I was told it was more the longevity due to quality of materials used rather than run out, obviously the cheaper bearing will break down quicker which will lead to run out, but as with my own, when new the cheaper bearings are fine.

I will monitor the accuracy of the drill as it will be interesting to see how they fair, but at an eighth of the price quoted for metal shielded ones, in my case, it was worth the saving. Incidentally in the jobs I've all ready done they have more than payed for themselves so I've not lost anything even if they pack up tomorrow & I change them for the more expensive ones.


----------



## sjalloq

Marcos, if you haven't already bought the bearings, take a look at these guys. The no-name bearings I've just bought for the pulley side of my Fobco cost £2 + VAT each. They sell a range of Far Eastern as well as higher quality Japanese/Euro ones. I spoke to them on the phone today and they were helpful. I haven't worked out which bearings I need for the spindle yet but I'll probably try to go for something mid-range there. I'm not going to be using the drill full time as it would be in a pro workshop so I figure for the limited bashing it's going to get it doesn't need gold slippers (but flip-flops look a bit too casual).  

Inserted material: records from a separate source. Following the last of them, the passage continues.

/-- DTL_CONV_S (R278). -/
def DTL_CONV_S : Nat := 0x74B0
def DTL_CONV_S.SEC : Fld := ⟨0x74B0, 0, 48⟩
def DTL_CONV_S.VALID : Fld := ⟨0x74B0, 63, 1⟩

/-- DTL_CONV_NS (R278). -/
def DTL_CONV_NS : Nat := 0x74B8
def DTL_CONV_NS.FRAC : Fld := ⟨0x74B8, 0, 16⟩
def DTL_CONV_NS.NS : Fld := ⟨0x74B8, 16, 32⟩

/-- PTP_PORT_CFG (R311). -/
def PTP_PORT_CFG (p : Nat) : Nat := 0x8000 + 0x100 * p
def PTP_PORT_CFG.PORT_EN (p : Nat) : Fld := ⟨0x8000 + 0x100 * p, 0, 1⟩
def PTP_PORT_CFG.ROLE (p : Nat) : Fld := ⟨0x8000 + 0x100 * p, 1, 2⟩
def PTP_PORT_CFG.L2_EN (p : Nat) : Fld := ⟨0x8000 + 0x100 * p, 3, 1⟩
def PTP_PORT_CFG.IPV4_EN (p : Nat) : Fld := ⟨0x8000 + 0x100 * p, 4, 1⟩
def PTP_PORT_CFG.IPV6_EN (p : Nat) : Fld := ⟨0x8000 + 0x100 * p, 5, 1⟩
def PTP_PORT_CFG.DOMAIN (p : Nat) : Fld := ⟨0x8000 + 0x100 * p, 8, 8⟩
def PTP_PORT_CFG.SYNC_LOG (p : Nat) : Fld := ⟨0x8000 + 0x100 * p, 16, 4⟩
def PTP_PORT_CFG.ANN_LOG (p : Nat) : Fld := ⟨0x8000 + 0x100 * p, 20, 4⟩
def PTP_PORT_CFG.CLASS_LOCKED (p : Nat) : Fld := ⟨0x8000 + 0x100 * p, 24, 8⟩
def PTP_PORT_CFG.CLASS_OTHER (p : Nat) : Fld := ⟨0x8000 + 0x100 * p, 32, 8⟩

/-- PTP_LAT (R311). -/
def PTP_LAT (p : Nat) : Nat := 0x8008 + 0x100 * p
def PTP_LAT.TX_LAT_PS (p : Nat) : Fld := ⟨0x8008 + 0x100 * p, 0, 20⟩
def PTP_LAT.RX_LAT_PS (p : Nat) : Fld := ⟨0x8008 + 0x100 * p, 32, 20⟩

/-- PTP_STAT (R311). -/
def PTP_STAT (p : Nat) : Nat := 0x8010 + 0x100 * p
def PTP_STAT.RX_STAMPED (p : Nat) : Fld := ⟨0x8010 + 0x100 * p, 0, 32⟩
def PTP_STAT.TX_STAMPED (p : Nat) : Fld := ⟨0x8010 + 0x100 * p, 32, 32⟩

/-- PTP_ERR (R311). -/
def PTP_ERR (p : Nat) : Nat := 0x8018 + 0x100 * p
def PTP_ERR.ONESTEP_REFUSED (p : Nat) : Fld := ⟨0x8018 + 0x100 * p, 0, 12⟩
def PTP_ERR.DROPPED (p : Nat) : Fld := ⟨0x8018 + 0x100 * p, 12, 12⟩
def PTP_ERR.TOO_LONG (p : Nat) : Fld := ⟨0x8018 + 0x100 * p, 24, 12⟩
def PTP_ERR.TX_STAMP_LOST (p : Nat) : Fld := ⟨0x8018 + 0x100 * p, 36, 12⟩
def PTP_ERR.CFG_ERR (p : Nat) : Fld := ⟨0x8018 + 0x100 * p, 48, 1⟩

/-- PTP_PAIR_CFG (R311). -/
def PTP_PAIR_CFG (q : Nat) : Nat := 0x8400 + 0x40 * q
def PTP_PAIR_CFG.TC_EN (q : Nat) : Fld := ⟨0x8400 + 0x40 * q, 0, 1⟩

/-- PTP_PAIR_STAT (R311). -/
def PTP_PAIR_STAT (q : Nat) : Nat := 0x8408 + 0x40 * q
def PTP_PAIR_STAT.CORRECTED (q : Nat) : Fld := ⟨0x8408 + 0x40 * q, 0, 32⟩
def PTP_PAIR_STAT.UNCORRECTED (q : Nat) : Fld := ⟨0x8408 + 0x40 * q, 32, 16⟩
def PTP_PAIR_STAT.FWD_DROP (q : Nat) : Fld := ⟨0x8408 + 0x40 * q, 48, 16⟩

/-- PTP_PAIR_RES (R311). -/
def PTP_PAIR_RES (q : Nat) : Nat := 0x8410 + 0x40 * q
def PTP_PAIR_RES.MAX_RES_NS (q : Nat) : Fld := ⟨0x8410 + 0x40 * q, 0, 32⟩

/-- ING_CAM_CFG (R361). -/
def ING_CAM_CFG (p : Nat) : Nat := 0xA000 + 0x40 * p
def ING_CAM_CFG.EN (p : Nat) : Fld := ⟨0xA000 + 0x40 * p, 0, 1⟩
def ING_CAM_CFG.LANES (p : Nat) : Fld := ⟨0xA000 + 0x40 * p, 1, 3⟩

/-- ING_CAM_VC (R361). -/
def ING_CAM_VC (p : Nat) (v : Nat) : Nat := 0xA008 + 0x40 * p + 0x8 * v
def ING_CAM_VC.EN (p : Nat) (v : Nat) : Fld := ⟨0xA008 + 0x40 * p + 0x8 * v, 0, 1⟩
def ING_CAM_VC.DT (p : Nat) (v : Nat) : Fld := ⟨0xA008 + 0x40 * p + 0x8 * v, 8, 6⟩
def ING_CAM_VC.PAT_EN (p : Nat) (v : Nat) : Fld := ⟨0xA008 + 0x40 * p + 0x8 * v, 14, 1⟩
def ING_CAM_VC.LINES (p : Nat) (v : Nat) : Fld := ⟨0xA008 + 0x40 * p + 0x8 * v, 16, 16⟩

/-- ING_CAM_ERR (R361). -/
def ING_CAM_ERR (p : Nat) : Nat := 0xA028 + 0x40 * p
def ING_CAM_ERR.ECC_FIXED (p : Nat) : Fld := ⟨0xA028 + 0x40 * p, 0, 16⟩
def ING_CAM_ERR.ECC_DROP (p : Nat) : Fld := ⟨0xA028 + 0x40 * p, 16, 16⟩
def ING_CAM_ERR.CRC_DROP (p : Nat) : Fld := ⟨0xA028 + 0x40 * p, 32, 16⟩
def ING_CAM_ERR.SOT_ERR (p : Nat) : Fld := ⟨0xA028 + 0x40 * p, 48, 16⟩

http://www.midlandbearings.com/


----------



## marcros

Ordered today from simply bearings. A bit more than that price but the whole lot (4) was £28 including vat and postage which is a bit less than I first thought. I was expecting about a tenner each which is why I was so taken aback by the Leeds place. I know I am not comparing like for like but I am sure that they will do. 

I think that the fobco are slightly smaller but I will bookmark that link for future use.


----------



## evildrome

.


----------



## evildrome

Which Fobco do you have?


----------